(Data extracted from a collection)
::::::::::
/-- `set_ZSP` gives the Z, S and P of the result (10_state.md R44). -/
theorem zspOf_setZSP (res : Byte) (f : Flags) : ZspOf res (f.setZSP res) := by
  refine ⟨?zero, getLsbD_seven res, ?parity⟩
  case zero => exact decide_eq_decide.mpr BitVec.toNat_eq
  case parity => rw [← popcount_eq_onesIn]; rfl

/-- An OR of `v` into A, read off the state `u` that the operand's access leaves. -/
theorem orEffect_of_exec {i : Instr} {u : State} {v : Byte} {n : Nat}
    (h : exec i s = .next ((orA u v).advance n)) (ha : u.reg .a = s.reg .a)
    (hrec : leavesRecords i = true) (hregs : writtenRegs i = [.a]) (haddrs : storedAddresses s i = [])
    (hsp : spAfter s i = s.sp) : OrEffect s v ((orA u v).advance n) := by
  have hacc : ((orA u v).advance n).reg .a = u.reg .a ||| v := State.reg_setReg_self u .a _
  have hframe := exec_frame h hrec
  rw [hregs, haddrs] at hframe
  refine ⟨hacc.trans (by rw [ha]), ?zsp, rfl, rfl, ?sp, hframe⟩
  case zsp => rw [hacc]; exact zspOf_setZSP _ u.flags
  case sp => exact (stackPointerMovesOnlyAsTabled i s _ h).trans hsp

/-- Settles O37: the three forms differ in where the operand comes from; reading it leaves A. -/
theorem orInstructionsSetResultAndFlags : Obligations.OrInstructionsSetResultAndFlags := by
  refine fun s => ⟨fun r => ?register, fun hadm => ?memory, fun v => ?immediate⟩
  case register =>
    have hexec : exec (.oraR r) s = .next ((orA s (s.reg r)).advance 1) := rfl
    exact ⟨_, hexec, orEffect_of_exec hexec rfl rfl rfl rfl rfl⟩
  case memory =>
    have hexec : exec .oraM s =
        .next ((orA (s.afterRead .read s.hl) (s.byteAt .read s.hl)).advance 1) :=
      execOraM_eq_next.mpr ⟨hadm, rfl⟩
    exact ⟨_, hexec, orEffect_of_exec hexec (s.reg_afterRead ..) rfl rfl rfl rfl⟩
  case immediate =>
    have hexec : exec (.ori v) s = .next ((orA s v).advance 2) := rfl
    exact ⟨_, hexec, orEffect_of_exec hexec rfl rfl rfl rfl rfl⟩

/-! ### What a rotate does to A and CY -/

/-- A and CY, the operands of a rotate. -/
abbrev State.accCarry (s : State) : Byte × Bool := (s.reg .a, s.flags.cy)

/-- A and CY after an instruction, from A and CY before: the rotates (43_logic_rotate.md R133 to R136). -/
def turn : Instr → Byte × Bool → Byte × Bool
  | .ral, (a, cy) => (shiftUp a cy, a.getLsbD 7)
  | .rar, (a, cy) => (shiftDown cy a, a.getLsbD 0)
  | .rlc, (a, _) => (shiftUp a (a.getLsbD 7), a.getLsbD 7)
  | .rrc, (a, _) => (shiftDown (a.getLsbD 0) a, a.getLsbD 0)
  | _, p => p

theorem exec_rotate {i : Instr} (h : isRotate i = true) (s : State) :
    exec i s = .next ((setAccCarry s (turn i s.accCarry).1 (turn i s.accCarry).2).advance 1) := by
  cases i with
  | ral | rar | rlc | rrc => rfl
  | _ => cases h

/-- A rotate leaves every flag but CY, and all that R22, R24 and R51 do not list for it. -/
theorem rotate_frame {i : Instr} (hrot : isRotate i = true) (h : exec i s = .next t) :
    t.flags = { s.flags with cy := t.flags.cy } ∧ t.sp = s.sp ∧ Frame [.a] [] s t := by
  have hframe : leavesRecords i = true → Frame (writtenRegs i) (storedAddresses s i) s t := exec_frame h
  have hsp := stackPointerMovesOnlyAsTabled i s t h
  have hflags := flagsChangeOnlyAsTabled i s t h
  cases i with
  | ral | rar | rlc | rrc =>
    obtain ⟨hs, hz, hac, hp, -⟩ := hflags rfl
    exact ⟨(Flags.mk.injEq ..).mpr ⟨hs, hz, hac, hp, rfl⟩, hsp, hframe rfl⟩
  | _ => cases hrot

/-! ### One rotate, in numbers and bit by bit -/

theorem toNat_getLsbD (v : Byte) (k : Nat) : (v.getLsbD k).toNat = v.toNat / 2 ^ k % 2 := by
  rw [← BitVec.testBit_toNat, Nat.toNat_testBit]

theorem shiftUp_toNat (a : Byte) (b : Bool) : (shiftUp a b).toNat = a.toNat % 128 * 2 + b.toNat :=
  BitVec.toNat_concat (a.extractLsb' 0 7) b

theorem shiftDown_toNat (b : Bool) (a : Byte) : (shiftDown b a).toNat = 128 * b.toNat + a.toNat / 2 := by
  have hhalf : (a.extractLsb' 1 7).toNat = a.toNat / 2 := by
    rw [BitVec.extractLsb'_toNat, Nat.shiftRight_eq_div_pow]; omega
  have hcons : (shiftDown b a).toNat = (BitVec.cons b (a.extractLsb' 1 7)).toNat := rfl
  rw [hcons, BitVec.toNat_cons', hhalf, Nat.shiftLeft_eq]
  omega

/-- CY:A as a number, before and after the nine bits move up one place. -/
theorem shiftUp_value (a : Byte) (cy : Bool) :
    2 * a.toNat + cy.toNat = 256 * (a.getLsbD 7).toNat + (shiftUp a cy).toNat := by
  have ha := a.isLt
  rw [toNat_getLsbD, shiftUp_toNat]
  omega

/-- CY:A as a number before the nine bits move down one place, and A:CY after. -/
theorem shiftDown_value (cy : Bool) (a : Byte) :
    256 * cy.toNat + a.toNat = 2 * (shiftDown cy a).toNat + (a.getLsbD 0).toNat := by
  rw [toNat_getLsbD, shiftDown_toNat]
  omega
::::::::::
Every line above with the word "theorem" belongs in the answer, copied as written.

§ **WRITTEN ANSWER**:
theorem zspOf_setZSP (res : Byte) (f : Flags) : ZspOf res (f.setZSP res) := by
theorem orEffect_of_exec {i : Instr} {u : State} {v : Byte} {n : Nat}
theorem orInstructionsSetResultAndFlags : Obligations.OrInstructionsSetResultAndFlags := by
theorem exec_rotate {i : Instr} (h : isRotate i = true) (s : State) :
theorem rotate_frame {i : Instr} (hrot : isRotate i = true) (h : exec i s = .next t) :
theorem toNat_getLsbD (v : Byte) (k : Nat) : (v.getLsbD k).toNat = v.toNat / 2 ^ k % 2 := by
theorem shiftUp_toNat (a : Byte) (b : Bool) : (shiftUp a b).toNat = a.toNat % 128 * 2 + b.toNat :=
theorem shiftDown_toNat (b : Bool) (a : Byte) : (shiftDown b a).toNat = 128 * b.toNat + a.toNat / 2 := by
theorem shiftUp_value (a : Byte) (cy : Bool) :
theorem shiftDown_value (cy : Bool) (a : Byte) :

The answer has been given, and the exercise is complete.